The PI Geek Talks are generally presented by partners and customers. The target audience is PI Admins and Developers. All the talks will be on Wednesday, Day 2, at the Parc 55 Hotel in the Powell room located on Level 3. You are invited to read the PI World Agenda for more information. Along with Day 2 Tech Talks, these are great reasons to take the walk from the Hilton to the Parc 55.
Selecting the Right Analytics Tool
David Soll, Omicron
There are several analytics tools and approaches available for working with PI data: Performance Equations, AF analytics, custom data references, PI ACE, PI DataLInk and Business Intelligence (BI) tools. It can be a quandary in determining which tool should you use for what. Should you focus on only one tool or use a mix? As it turns out, the answer is not as simple as basing it on the specific analytic. Other considerations should be put into the decision including: scalability, reliability, maintainability, and future-proofing, to name a few.

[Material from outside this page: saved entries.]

-- ==== Sys2Proof/Machine/Capabilities.lean ====
section
/-!
DEFINITION. The capability cards (R210 to R215).
-/
namespace Sys2Proof.Machine

/-- A quad of a lane with its tag. -/
def Rope.capAt (r : Rope) (l : Nat) (a : RSrc) : Quad × Bool := (r.quad l a.r.toNat, r.tag l a.r.toNat)

/-- Runs a derivation card: its checks lane by lane, then a quad and tag in each active lane (R198). `off` is what TINFO shows,
where the card forms an offset; the running pass leaves a matching capability untagged (R207). -/
def Ctx.derive (c : Ctx) (g : Guard) (bytes : Nat) (d : BitVec 8) (used : List (RSrc × Nat)) (steps : Nat → List (Bool × Cause))
    (off : Option (Nat → Int)) (f : Nat → Quad) : State :=
  let active := c.active g
  match checkLanes (lanesOf active) steps with
  | some x =>
    match off with
    | some off => c.trapOff x.1 x.2 off
    | none => c.trapFree x.1 x.2
  | none =>
    let r := c.rope.useAll active used
    c.done ((lanesOf active).foldl (fun (r : Rope) l => r.setQuad l d.toNat (f l) (c.s.tagFor (f l) true)) r) bytes

/-- Steps 1 to 4 of R198 on a quad of lane `l`. -/
def Ctx.quadSteps (c : Ctx) (a : RSrc) (l : Nat) : List (Bool × Cause) :=
  c.s.useSteps c.party.colour (c.rope.capAt l a).1 (c.rope.capAt l a).2

/-- A capability with new bounds. -/
def capBound (c : Quad) (base len : Nat) : Quad := capMake base len (capPerms c) (capColour c) (capOtype c)

/-- `cbnd` (R210). -/
def execCbnd (g : Guard) (d : BitVec 8) (a b x : RSrc) (s : State) : Out :=
  s.issue fun c =>
    let cap (l : Nat) : Quad := c.rope.quad l a.r.toNat
    let off (l : Nat) : Nat := (c.rope.x64 l b.r.toNat).toNat
    let len (l : Nat) : Nat := (c.rope.x64 l x.r.toNat).toNat
    c.derive g 12 d [(a, 4), (b, 2), (x, 2)]
      (fun l => c.quadSteps a l ++ [(decide (2 ^ 40 - 1 < len l) || decide (capLen (cap l) < off l + len l), .capBounds)])
      (some fun l => (off l : Int)) fun l => capBound (cap l) (capBase (cap l) + off l) (len l)

/-- KEEP, or the low bits of a register (R211). -/
def keepVal (r : Rope) (l : Nat) : KeepSrc → Nat
  | .imm k => k.toNat
  | .reg s => (r.x l s.r.toNat).toNat % 4096

/-- The register that KEEP names, if any. -/
def keepUsed : KeepSrc → List (RSrc × Nat)
  | .imm _ => []
  | .reg s => [(s, 1)]

/-- `cperm` (R211). -/
def execCperm (g : Guard) (d : BitVec 8) (a : RSrc) (keep : KeepSrc) (s : State) : Out :=
  s.issue fun c =>
    c.derive g 8 d ((a, 4) :: keepUsed keep) (c.quadSteps a) none fun l =>
      let q := c.rope.quad l a.r.toNat
      capMake (capBase q) (capLen q) (Nat.land (capPerms q) (keepVal c.rope l keep)) (capColour q) (capOtype q)

/-- A capability with another object type. -/
def capType (c : Quad) (t : Nat) : Quad := capMake (capBase c) (capLen c) (capPerms c) (capColour c) t

/-- The checks of `cseal` and `cunseal` (R212): `sealA` says whether A's type is refused, `range` whether step 6 fails.
Each row of R212's table is one step (DEDUCED). -/
def Ctx.sealSteps (c : Ctx) (a b : RSrc) (sealA range : Quad → Quad → Bool) (l : Nat) : List (Bool × Cause) :=
  let x := c.rope.capAt l a
  let y := c.rope.capAt l b
  [(!x.2 || !y.2, .capTag), (sealA x.1 y.1 || capOtype y.1 != 0, .capSealed),
   (capColour x.1 != c.party.colour || capColour y.1 != c.party.colour, .capColour),
   (c.s.revoked x.1 || c.s.revoked y.1, .revoked), (!(capHas y.1 pSEAL), .capPerm), (range x.1 y.1, .capBounds)]

/-- `cseal` (R212). -/
def execCseal (g : Guard) (d : BitVec 8) (a b : RSrc) (s : State) : Out :=
  s.issue fun c =>
    c.derive g 8 d [(a, 4), (b, 4)]
      (c.sealSteps a b (fun x _ => capOtype x != 0) fun _ y =>
        decide (capBase y < 16) || decide (16383 < capBase y) || capLen y == 0)
      none fun l => capType (c.rope.quad l a.r.toNat) (capBase (c.rope.quad l b.r.toNat))

/-- `cunseal` (R212). -/
def execCunseal (g : Guard) (d : BitVec 8) (a b : RSrc) (s : State) : Out :=
  s.issue fun c =>
    c.derive g 8 d [(a, 4), (b, 4)]
      (c.sealSteps a b (fun x _ => decide (capOtype x < 16)) fun x y =>
        decide (capOtype x < capBase y) || decide (capBase y + capLen y ≤ capOtype x))
      none fun l => capType (c.rope.quad l a.r.toNat) 0

/-- The field that `cfield` reads (R213). -/
def capField (f : CField) (c : Quad) : Nat :=
  match f with
  | .base => capBase c % 2 ^ 32
  | .baseh => capBase c / 2 ^ 32
  | .len => capLen c % 2 ^ 32
  | .lenh => capLen c / 2 ^ 32
  | .perm => capPerms c
  | .colour => capColour c
  | .otype => capOtype c

/-- `cfield` (R213). -/
def execCfield (g : Guard) (f : CField) (d : BitVec 8) (a : RSrc) (s : State) : Out :=
  s.issue fun c =>
    let active := c.active g
    c.done ((c.rope.useAll active [(a, 4)]).writeEach active fun l => Fx.word d (capField f (c.rope.quad l a.r.toNat))) 8

/-- What `ctag` reports of a lane (R213): the tag, or with `.use` whether steps 1 to 4 would pass. -/
def Ctx.ctagValue (c : Ctx) (use : Bool) (a : RSrc) (l : Nat) : Bool :=
  if use then firstCause (c.quadSteps a l) == none else (c.rope.capAt l a).2

/-- `ctag` (R213). -/
def execCtag (g : Guard) (use : Bool) (d : BitVec 8) (a : RSrc) (s : State) : Out :=
  s.issue fun c =>
    let active := c.active g
    c.done ((c.rope.useAll active [(a, 4)]).writeEach active fun l => { preds := [(d.toNat, c.ctagValue use a l)] }) 8

/-- `cclr` (R213). -/
def execCclr (g : Guard) (d : BitVec 8) (s : State) : Out :=
  s.issue fun c => c.done (c.rope.writeEach (c.active g) fun _ => { tags := [(d.toNat, false)] }) 8

/-- The pass to which a new entry is assigned (R206). -/
def State.nextPass (s : State) : Nat := if s.passRunning then s.passDone + 2 else s.passDone + 1

/-- Adds an entry to the revocation map (R205, R206). -/
def State.addEntry (s : State) (range : Option (Nat × Nat)) (colour : Nat) : State :=
  { s with revMap := s.revMap ++ [⟨range, colour, s.nextPass⟩] }

/-- Whether the revocation map is full (R205). -/
def State.mapFull (s : State) : Bool := decide (1024 ≤ s.revMap.length)

/-- `revk` completes: A is used, and every active lane's pair holds the pass (R214). -/
def Rope.revkDone (r : Rope) (a : RSrc) (active : Word) (d : BitVec 8) (pass : Nat) : Rope :=
  (r.useAll active [(a, 4)]).writeEach active fun _ => Fx.pair d pass

/-- `revk` (R214). -/
def execRevk (g : Guard) (nw : Bool) (d : BitVec 8) (a : RSrc) (s : State) : Out :=
  s.issue fun c =>
    let active := c.active g
    if active = 0 then c.done c.rope 12
    else
      let l := lowLane active
      let cap := c.rope.quad l a.r.toNat
      match firstCause (c.quadSteps a l ++ [(!(capHas cap (pLD + pST)), .capPerm)]) with
      | some cause => c.trapFree cause (withBit 0 l true)
      | none =>
        let write (s : State) (p : Nat) : State := { c with s := s }.done (c.rope.revkDone a active d p) 12
        if c.s.mapFull then (if nw then write c.s (2 ^ 64 - 1) else c.wait (.mapRoom a cap active d))
        else write (c.s.addEntry (some (capBase cap, capBase cap + capLen cap)) (capColour cap)) c.s.nextPass

/-- `swpq` (R215). Its acquire brings every access that pass W has waited for; the steps of this model have performed them. -/
def execSwpq (g : Guard) (d : Dst) (s : State) : Out :=
  s.issue fun c =>
    let r := c.rope.acquire c.s.passKnow
    match d with
    | .unif d => c.done (r.writeUnif (Fx.pair d c.s.passDone)) 8
    | .lane d => c.done (r.writeEach (c.active g) fun _ => Fx.pair d c.s.passDone) 8

end Sys2Proof.Machine
end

This talk will discuss the various tools available for performing analytics on PI data and their strengths and weaknesses, their scalability, reliability, maintainability, and future-proofing. The tools will be separated into two major classes: server side (persistent) analytics and client side (query time) analytics and the general differences between the two classes. Attendees will learn practical guidelines to for selecting analytics tools
Providing Enterprise Level Visibility for Snowflakes Using PI and AF
David Rodriguez, EDF Renewables, and Lonnie Bowling, Diemus
As part a larger project to monitor a large number of distributed wind farms throughout the US and Canada, the customer desired to have visibility into substation status information. This included showing substation one-line diagrams, voltage regulation status, breaker status, and events to notify them of any issues. Each wind project was design and installed by others which resulted in large differences between sites, include variability in networking, communications, and tag configuration. In other words, each project was like a snowflake. Using PI, AF Analytics, and Event frames, a solution was developed to normalized all wind projects. Once standardization was achieved, we then defined substation one-line circuits using an AF hierarchy. Data visualization was developed to provide on-demand, real-time rendering of circuits, voltage regulation trends, events, supporting information. This was implemented enterprise wide, and allowed for easy access and visibility for everyone in the organization.
Just Another Weather Application – Evaluating the OSIsoft Cloud System
Lonnie Bowling, Diemus
This session will showcase a weather application designed using the new OSIsoft Cloud System (OCS).
A backyard weather station was used as a data source for a live and historical data source. Forecasted data was then added to provide a complete picture of historical, current, and forecasted weather. Once all the data was streaming into an OCS sequencial data store, a full stack front-end solution was developed. This included an API layer in C#, Angular for the UI, and D3 for data visualization. A complete solution was developed to fully evaluate how OCS could be used in a real-life, purpose-built application. Key takeaways, including challenges, an architectural review, and source-code highlights will be shared.
Data Analytics to enhance Advanced Energy Communities planning and operation
John Rogers and Alberto Colombo, DERNetSoft
In today’s energy marketplace, poor energy awareness and a lack of data visibility coupled with the technical complexities of DER integration leads to a gap in local Advanced Energy Community development. DERNetSoft provides a scalable solution to this issue, making it possible to build advanced energy communities increasing energy awareness, enabling Distributed Energy Resources planning and supporting their operational optimization. We transform data into actionable insight and value-added advanced analytics and machine learning technique in the energy industry at the community level.
Data Quality & Shaping: Two Keys to Enabling Advanced Analytics & Data Science for the PI System
Camille Metzinger and Kleanthis Mazarakis, OSIsoft
Data quality is critical in the success of data-driven decisions. Issues with data will impact users across the organization- from operators, engineers, data scientists, to leaders. Answering business intelligence questions such as “which assets are performing well and which are under-performing” requires a birds-eye view of the data which may require (re)shaping of the data within the PI System. This talk and demo will explore the aspects of data quality and data shaping using PI System infrastructure by illustrating why they are so critical for success. We will also demonstrate the steps of how to improve Data Quality in the PI System and shape the PI System data to give it the right context for your advanced analytics.